Fear and Present Danger

By Jeffrey M. Anderson

An insanely bloody anthology horror movie by five diverse directors, Phobias offers a much cleverer structure than usual; it's ambitious as well as playful, and it all seems like a single, cohesive piece.

A Korean man, Johnny (Leonardo Nam) lives a solitary life taking care of his ailing father, and enduring racist attacks from local thugs. Online, he is approached by an unknown entity, asking to be his friend. Johnny reluctantly agrees, discovering that his new friend has special powers. But there's a price to pay.

Then, Johnny wakes up in a kind of prison/science lab where he meets four others — criminal Sami (Hana Mae Lee), teacher Emma (Lauren Miller Rogen), ex-cop and single mom Alma (Martina García), and architect Renee (Macy Gray) — and hears their stories of crimes committed, based on their fears, or phobias. Meanwhile, the sinister Dr. Wright (Ross Partridge) runs diabolical experiments on the prisoners, literally extracting their fears to be used as a weapon. Can Johnny and the others escape?
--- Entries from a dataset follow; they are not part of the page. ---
-- ==== Sys2Proof/Laws/KeptOps6.lean ====
section
/-! SUPPORT. Part 6 of 7 of the lemmas X_kept, one per operation and per command (see Laws/Kept.lean), in an order where each comes after those it cites. -/

set_option linter.unusedTactic false
set_option linter.unreachableTactic false
set_option linter.unusedVariables false

namespace Sys2Proof.Machine

open Sys2Proof

theorem takeNext_kept {P : State → Prop} (cl : Closed P) {s : State} (h : Kept P s) (l : Nat) (p : GalePacket) : Kept P (State.takeNext s l p).1 := by
  unfold State.takeNext
  extract_lets r
  have h1 : Kept P r.1 := receive_kept cl h _ _
  clear_value r
  split
  · exact h1
  · rename_i c _
    have hq : Kept P (r.1.inOrder c p).1 := inOrder_kept cl h1 _ _
    generalize r.1.inOrder c p = q at hq
    obtain ⟨t, b⟩ := q
    split
    · exact h1
    · cases b with
      | true => exact hq
      | false => exact hq

theorem execPutMsg_kept {P : State → Prop} (cl : Closed P) {s : State} (h : Kept P s) (l : Nat) (p : GalePacket) : KeptO P (execPutMsg l p s) := by
  unfold execPutMsg
  with_reducible repeat' first | assumption | apply takeNext_kept cl | apply accept_kept cl | apply cndAck_kept cl | apply addSat_kept cl | apply edgeWrite_kept cl | apply cndOp_kept cl | apply KeptO.next | apply KeptO.ite | apply Kept.ite | apply Kept.iteFst | apply Kept.ofFst (by assumption) | (extract_lets +onlyGivenNames x; refine (fun (_ : Kept P x) => ?_ : Kept P x → _) ?_; clear_value x; on_goal 2 => unfold x) | (extract_lets +onlyGivenNames x; refine (fun (_ : Kept P x.1) => ?_ : Kept P x.1 → _) ?_; clear_value x; on_goal 2 => unfold x) | (extract_lets +onlyGivenNames x; clear_value x) | split

theorem execGetReq_kept {P : State → Prop} (cl : Closed P) {s : State} (h : Kept P s) (l : Nat) (p : GalePacket) : KeptO P (execGetReq l p s) := by
  unfold execGetReq
  with_reducible repeat' first | assumption | apply takeNext_kept cl | apply cndAckEvery_kept cl | apply accept_kept cl | apply addSat_kept cl | apply cndSend_kept cl | apply edgeRead_kept cl | apply cndOp_kept cl | apply KeptO.next | apply KeptO.ite | apply Kept.ite | apply Kept.iteFst | apply Kept.ofFst (by assumption) | (extract_lets +onlyGivenNames x; refine (fun (_ : Kept P x) => ?_ : Kept P x → _) ?_; clear_value x; on_goal 2 => unfold x) | (extract_lets +onlyGivenNames x; refine (fun (_ : Kept P x.1) => ?_ : Kept P x.1 → _) ?_; clear_value x; on_goal 2 => unfold x) | (extract_lets +onlyGivenNames x; clear_value x) | split

theorem execGetResp_kept {P : State → Prop} (cl : Closed P) {s : State} (h : Kept P s) (l : Nat) (p : GalePacket) : KeptO P (execGetResp l p s) := by
  unfold execGetResp
  with_reducible repeat' first | assumption | apply takeNext_kept cl | apply cndAckEvery_kept cl | apply accept_kept cl | apply setConduit_kept cl | apply remoteRefused_kept cl | apply answerRead_kept cl | apply KeptO.next | apply KeptO.ite | apply Kept.ite | apply Kept.iteFst | apply Kept.ofFst (by assumption) | (extract_lets +onlyGivenNames x; refine (fun (_ : Kept P x) => ?_ : Kept P x → _) ?_; clear_value x; on_goal 2 => unfold x) | (extract_lets +onlyGivenNames x; refine (fun (_ : Kept P x.1) => ?_ : Kept P x.1 → _) ?_; clear_value x; on_goal 2 => unfold x) | (extract_lets +onlyGivenNames x; clear_value x) | split

theorem execSendMsg_kept {P : State → Prop} (cl : Closed P) {s : State} (h : Kept P s) (l : Nat) (p : GalePacket) : KeptO P (execSendMsg l p s) := by
  unfold execSendMsg
  with_reducible repeat' first | assumption | apply takeNext_kept cl | apply cndAck_kept cl | apply accept_kept cl | apply cndAckEvery_kept cl | apply edgeWrite_kept cl | apply cndOp_kept cl | apply KeptO.next | apply KeptO.ite | apply Kept.ite | apply Kept.iteFst | apply Kept.ofFst (by assumption) | (extract_lets +onlyGivenNames x; refine (fun (_ : Kept P x) => ?_ : Kept P x → _) ?_; clear_value x; on_goal 2 => unfold x) | (extract_lets +onlyGivenNames x; refine (fun (_ : Kept P x.1) => ?_ : Kept P x.1 → _) ?_; clear_value x; on_goal 2 => unfold x) | (extract_lets +onlyGivenNames x; clear_value x) | split

theorem collArrive_kept {P : State → Prop} (cl : Closed P) {s : State} (h : Kept P s) (l : Nat) (p : GalePacket) (up : Bool) : Kept P (State.collArrive s l p up) := by
  unfold State.collArrive
  with_reducible repeat' first | assumption | apply takeNext_kept cl | apply collTake_kept cl | apply cndAckEvery_kept cl | apply accept_kept cl | apply cndAck_kept cl | apply setColl_kept cl | apply raiseCnd_kept cl | apply addSat_kept cl | apply Kept.ite | apply Kept.foldl | apply Kept.iteFst | apply Kept.foldlFst | apply Kept.ofFst (by assumption) | intro _ _ _ | (extract_lets +onlyGivenNames x; refine (fun (_ : Kept P x) => ?_ : Kept P x → _) ?_; clear_value x; on_goal 2 => unfold x) | (extract_lets +onlyGivenNames x; refine (fun (_ : Kept P x.1) => ?_ : Kept P x.1 → _) ?_; clear_value x; on_goal 2 => unfold x) | (extract_lets +onlyGivenNames x; clear_value x) | fail_if_no_progress apply Kept.fields cl | split

theorem execCollUp_kept {P : State → Prop} (cl : Closed P) {s : State} (h : Kept P s) (l : Nat) (p : GalePacket) : KeptO P (execCollUp l p s) := by
  unfold execCollUp
  with_reducible repeat' first | assumption | apply collArrive_kept cl | apply KeptO.next | (extract_lets +onlyGivenNames x; refine (fun (_ : Kept P x) => ?_ : Kept P x → _) ?_; clear_value x; on_goal 2 => unfold x) | (extract_lets +onlyGivenNames x; clear_value x) | fail_if_no_progress apply Kept.fields cl

theorem execCollDown_kept {P : State → Prop} (cl : Closed P) {s : State} (h : Kept P s) (l : Nat) (p : GalePacket) : KeptO P (execCollDown l p s) := by
  unfold execCollDown
  with_reducible repeat' first | assumption | apply collArrive_kept cl | apply KeptO.next | (extract_lets +onlyGivenNames x; refine (fun (_ : Kept P x) => ?_ : Kept P x → _) ?_; clear_value x; on_goal 2 => unfold x) | (extract_lets +onlyGivenNames x; clear_value x) | fail_if_no_progress apply Kept.fields cl

theorem execKeepalive_kept {P : State → Prop} (cl : Closed P) {s : State} (h : Kept P s) (l : Nat) (p : GalePacket) : KeptO P (execKeepalive l p s) := by
  unfold execKeepalive
  with_reducible repeat' first | assumption | apply receive_kept cl | apply KeptO.next | apply Kept.ofFst (by assumption) | (extract_lets +onlyGivenNames x; refine (fun (_ : Kept P x) => ?_ : Kept P x → _) ?_; clear_value x; on_goal 2 => unfold x) | (extract_lets +onlyGivenNames x; refine (fun (_ : Kept P x.1) => ?_ : Kept P x.1 → _) ?_; clear_value x; on_goal 2 => unfold x) | (extract_lets +onlyGivenNames x; clear_value x) | fail_if_no_progress apply Kept.fields cl

theorem execConduitRto_kept {P : State → Prop} (cl : Closed P) {s : State} (h : Kept P s) (c st : Nat) : KeptO P (execConduitRto c st s) := by
  unfold execConduitRto
  with_reducible repeat' first | assumption | apply cndEnd_kept cl | apply cndResend_kept cl | apply setConduit_kept cl | apply KeptO.next | apply KeptO.ite | apply Kept.ite | (extract_lets +onlyGivenNames x; refine (fun (_ : Kept P x) => ?_ : Kept P x → _) ?_; clear_value x; on_goal 2 => unfold x) | (extract_lets +onlyGivenNames x; clear_value x) | fail_if_no_progress apply Kept.fields cl

theorem execConduitOpenTimer_kept {P : State → Prop} (cl : Closed P) {s : State} (h : Kept P s) (c : Nat) : KeptO P (execConduitOpenTimer c s) := by
  unfold execConduitOpenTimer
  with_reducible repeat' first | assumption | apply cndTransmit_kept cl | apply KeptO.next | apply KeptO.ite | apply Kept.ite

theorem execConduitKeepaliveTimer_kept {P : State → Prop} (cl : Closed P) {s : State} (h : Kept P s) (c : Nat) : KeptO P (execConduitKeepaliveTimer c s) := by
  unfold execConduitKeepaliveTimer
  with_reducible repeat' first | assumption | apply cndTransmit_kept cl | apply KeptO.next | apply KeptO.ite | apply Kept.ite

theorem execConduitDeadLimit_kept {P : State → Prop} (cl : Closed P) {s : State} (h : Kept P s) (c : Nat) : KeptO P (execConduitDeadLimit c s) := by
  unfold execConduitDeadLimit
  with_reducible repeat' first | assumption | apply cndEnd_kept cl | apply KeptO.next | apply KeptO.ite | apply Kept.ite

theorem execConduitNolinkLimit_kept {P : State → Prop} (cl : Closed P) {s : State} (h : Kept P s) (c : Nat) : KeptO P (execConduitNolinkLimit c s) := by
  unfold execConduitNolinkLimit
  with_reducible repeat' first | assumption | apply cndEnd_kept cl | apply KeptO.next | apply KeptO.ite | apply Kept.ite

theorem execConduitRnrDelay_kept {P : State → Prop} (cl : Closed P) {s : State} (h : Kept P s) (c : Nat) : KeptO P (execConduitRnrDelay c s) := by
  unfold execConduitRnrDelay
  with_reducible repeat' first | assumption | apply cndTransmit_kept cl | apply addSat_kept cl | apply setConduit_kept cl | apply KeptO.next | apply Kept.foldl | intro _ _ _ | (extract_lets +onlyGivenNames x; refine (fun (_ : Kept P x) => ?_ : Kept P x → _) ?_; clear_value x; on_goal 2 => unfold x) | (extract_lets +onlyGivenNames x; clear_value x) | split

theorem execConduitAckTimer_kept {P : State → Prop} (cl : Closed P) {s : State} (h : Kept P s) (c st : Nat) : KeptO P (execConduitAckTimer c st s) := by
  unfold execConduitAckTimer
  with_reducible repeat' first | assumption | apply cndAck_kept cl | apply KeptO.next | apply KeptO.ite | apply Kept.ite

theorem execCollTimeout_kept {P : State → Prop} (cl : Closed P) {s : State} (h : Kept P s) (e t : Nat) : KeptO P (execCollTimeout e t s) := by
  unfold execCollTimeout
  with_reducible repeat' first | assumption | apply abortPass_kept cl | apply record_kept cl | apply KeptO.next | apply KeptO.ite | apply Kept.ite

theorem execModuleInsert_kept {P : State → Prop} (cl : Closed P) {s : State} (h : Kept P s) (k : Nat) (m : ModuleId) : KeptO P (execModuleInsert k m s) := by
  unfold execModuleInsert
  with_reducible repeat' first | assumption | apply setModule_kept cl | apply moduleIdentify_kept cl | apply moduleState_kept cl | apply KeptO.next | apply KeptO.ite | apply Kept.ite | (extract_lets +onlyGivenNames x; refine (fun (_ : Kept P x) => ?_ : Kept P x → _) ?_; clear_value x; on_goal 2 => unfold x) | (extract_lets +onlyGivenNames x; clear_value x)

theorem execModuleRemove_kept {P : State → Prop} (cl : Closed P) {s : State} (h : Kept P s) (k : Nat) : KeptO P (execModuleRemove k s) := by
  unfold execModuleRemove
  with_reducible repeat' first | assumption | apply setModule_kept cl | apply moduleState_kept cl | apply raiseModule_kept cl | apply put_kept cl | apply linkDown_kept cl | apply setLinkSt_kept cl | apply linkAgainst_kept cl | apply KeptO.next | apply KeptO.ite | apply Kept.ite | apply Kept.foldl | intro _ _ _ | (extract_lets +onlyGivenNames x; refine (fun (_ : Kept P x) => ?_ : Kept P x → _) ?_; clear_value x; on_goal 2 => unfold x) | (extract_lets +onlyGivenNames x; clear_value x)

theorem execModuleInterrupt_kept {P : State → Prop} (cl : Closed P) {s : State} (h : Kept P s) (k : Nat) (f : ModuleFlag) : KeptO P (execModuleInterrupt k f s) := by
  unfold execModuleInterrupt
  with_reducible repeat' first | assumption | apply moduleState_kept cl | apply raiseModule_kept cl | apply KeptO.next | apply KeptO.ite | apply Kept.ite | split

theorem lifeRead_kept {P : State → Prop} (cl : Closed P) {s : State} (h : Kept P s) (k : Nat) (page : List Nat) : Kept P (State.lifeRead s k page) := by
  unfold State.lifeRead
  with_reducible repeat' first | assumption | apply put_kept cl | apply setModule_kept cl | apply raiseModule_kept cl | apply Kept.ite | apply Kept.foldl | intro _ _ _ | (extract_lets +onlyGivenNames x; refine (fun (_ : Kept P x) => ?_ : Kept P x → _) ?_; clear_value x; on_goal 2 => unfold x) | (extract_lets +onlyGivenNames x; clear_value x) | fail_if_no_progress apply Kept.fields cl

theorem authFail_kept {P : State → Prop} (cl : Closed P) {s : State} (h : Kept P s) (k result : Nat) : Kept P (State.authFail s k result) := by
  unfold State.authFail
  with_reducible repeat' first | assumption | apply setModule_kept cl | apply addSat_kept cl | apply put_kept cl | apply moduleLinks_kept cl | apply moduleState_kept cl | apply raiseModule_kept cl | (extract_lets +onlyGivenNames x; refine (fun (_ : Kept P x) => ?_ : Kept P x → _) ?_; clear_value x; on_goal 2 => unfold x) | (extract_lets +onlyGivenNames x; clear_value x) | fail_if_no_progress apply Kept.fields cl

theorem execModuleAuthAnswer_kept {P : State → Prop} (cl : Closed P) {s : State} (h : Kept P s) (k : Nat) (cert sig page : List Nat) : KeptO P (execModuleAuthAnswer k cert sig page s) := by
  unfold execModuleAuthAnswer
  with_reducible repeat' first | assumption | apply lifeRead_kept cl | apply authFail_kept cl | apply setModule_kept cl | apply moduleState_kept cl | apply put_kept cl | apply moduleLinks_kept cl | apply KeptO.next | apply KeptO.ite | apply Kept.ite | (extract_lets +onlyGivenNames x; refine (fun (_ : Kept P x) => ?_ : Kept P x → _) ?_; clear_value x; on_goal 2 => unfold x) | (extract_lets +onlyGivenNames x; clear_value x) | split

theorem execModuleAuthTimeout_kept {P : State → Prop} (cl : Closed P) {s : State} (h : Kept P s) (k : Nat) : KeptO P (execModuleAuthTimeout k s) := by
  unfold execModuleAuthTimeout
  with_reducible repeat' first | assumption | apply authFail_kept cl | apply KeptO.next | apply KeptO.ite | apply Kept.ite

theorem execModuleReauthTimer_kept {P : State → Prop} (cl : Closed P) {s : State} (h : Kept P s) (k : Nat) : KeptO P (execModuleReauthTimer k s) := by
  unfold execModuleReauthTimer
  with_reducible repeat' first | assumption | apply authStart_kept cl | apply KeptO.next | apply KeptO.ite | apply Kept.ite | (extract_lets +onlyGivenNames x; refine (fun (_ : Kept P x) => ?_ : Kept P x → _) ?_; clear_value x; on_goal 2 => unfold x) | (extract_lets +onlyGivenNames x; clear_value x)

theorem execModuleLifeRead_kept {P : State → Prop} (cl : Closed P) {s : State} (h : Kept P s) (k : Nat) (page : List Nat) : KeptO P (execModuleLifeRead k page s) := by
  unfold execModuleLifeRead
  with_reducible repeat' first | assumption | apply lifeRead_kept cl | apply KeptO.next | apply KeptO.ite | apply Kept.ite | (extract_lets +onlyGivenNames x; refine (fun (_ : Kept P x) => ?_ : Kept P x → _) ?_; clear_value x; on_goal 2 => unfold x) | (extract_lets +onlyGivenNames x; clear_value x)

theorem barShow_kept {P : State → Prop} (cl : Closed P) {s : State} (h : Kept P s) : Kept P (State.barShow s) := by
  unfold State.barShow
  with_reducible repeat' first | assumption | apply put_kept cl

theorem execInputTurnOn_kept {P : State → Prop} (cl : Closed P) {s : State} (h : Kept P s) : KeptO P (execInputTurnOn s) := by
  unfold execInputTurnOn
  with_reducible repeat' first | assumption | apply barShow_kept cl | apply put_kept cl | apply KeptO.next | apply KeptO.ite | apply Kept.ite

theorem execInputTurnOff_kept {P : State → Prop} (cl : ClosedAll P) {s : State} (h : Kept P s) : KeptO P (execInputTurnOff s) := by
  unfold execInputTurnOff
  with_reducible repeat' first | assumption | apply put_kept cl.1 | apply applyReset_kept cl | apply setReg_kept cl.1 | apply KeptO.next | apply KeptO.ite | apply Kept.ite | (extract_lets +onlyGivenNames x; refine (fun (_ : Kept P x) => ?_ : Kept P x → _) ?_; clear_value x; on_goal 2 => unfold x) | (extract_lets +onlyGivenNames x; clear_value x) | fail_if_no_progress apply Kept.fields cl.1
Most horror anthologies have a loose, thin wraparound idea that ties together its stories, but Phobias jumps right in to one of the stories, and then brings it around to the central story. This time the central story is the actual point, rather than a connective tissue. It's a dark movie, though, with very few actually scary parts. It instead focuses on panic, violence, obsession, and the concept of fear, even if it's a bit sticky about letting viewers get inside the characters' heads.

For example, the five phobias are not explained, but it's possible to guess that "Robophobia" is the fear or robots or artificial intelligence, "Vehophobia" is the fear of driving, "Ephebiphobia" is the fear of teenagers, "Hoplophobia" is the fear of firearms, and "Atelophobia" is the fear of imperfection.

The five filmmakers are comprised of three women — one is the actor Camilla Belle, making her writing and directing debut — and two people of color. They all employ smart construction, clever casting (the pop star Macy Gray gives a truly odd, lurching performance as the woman with Atelophobia), and fluid storytelling. Only the ending of Phobias seems a little off, and not quite up to the level of the rest of it.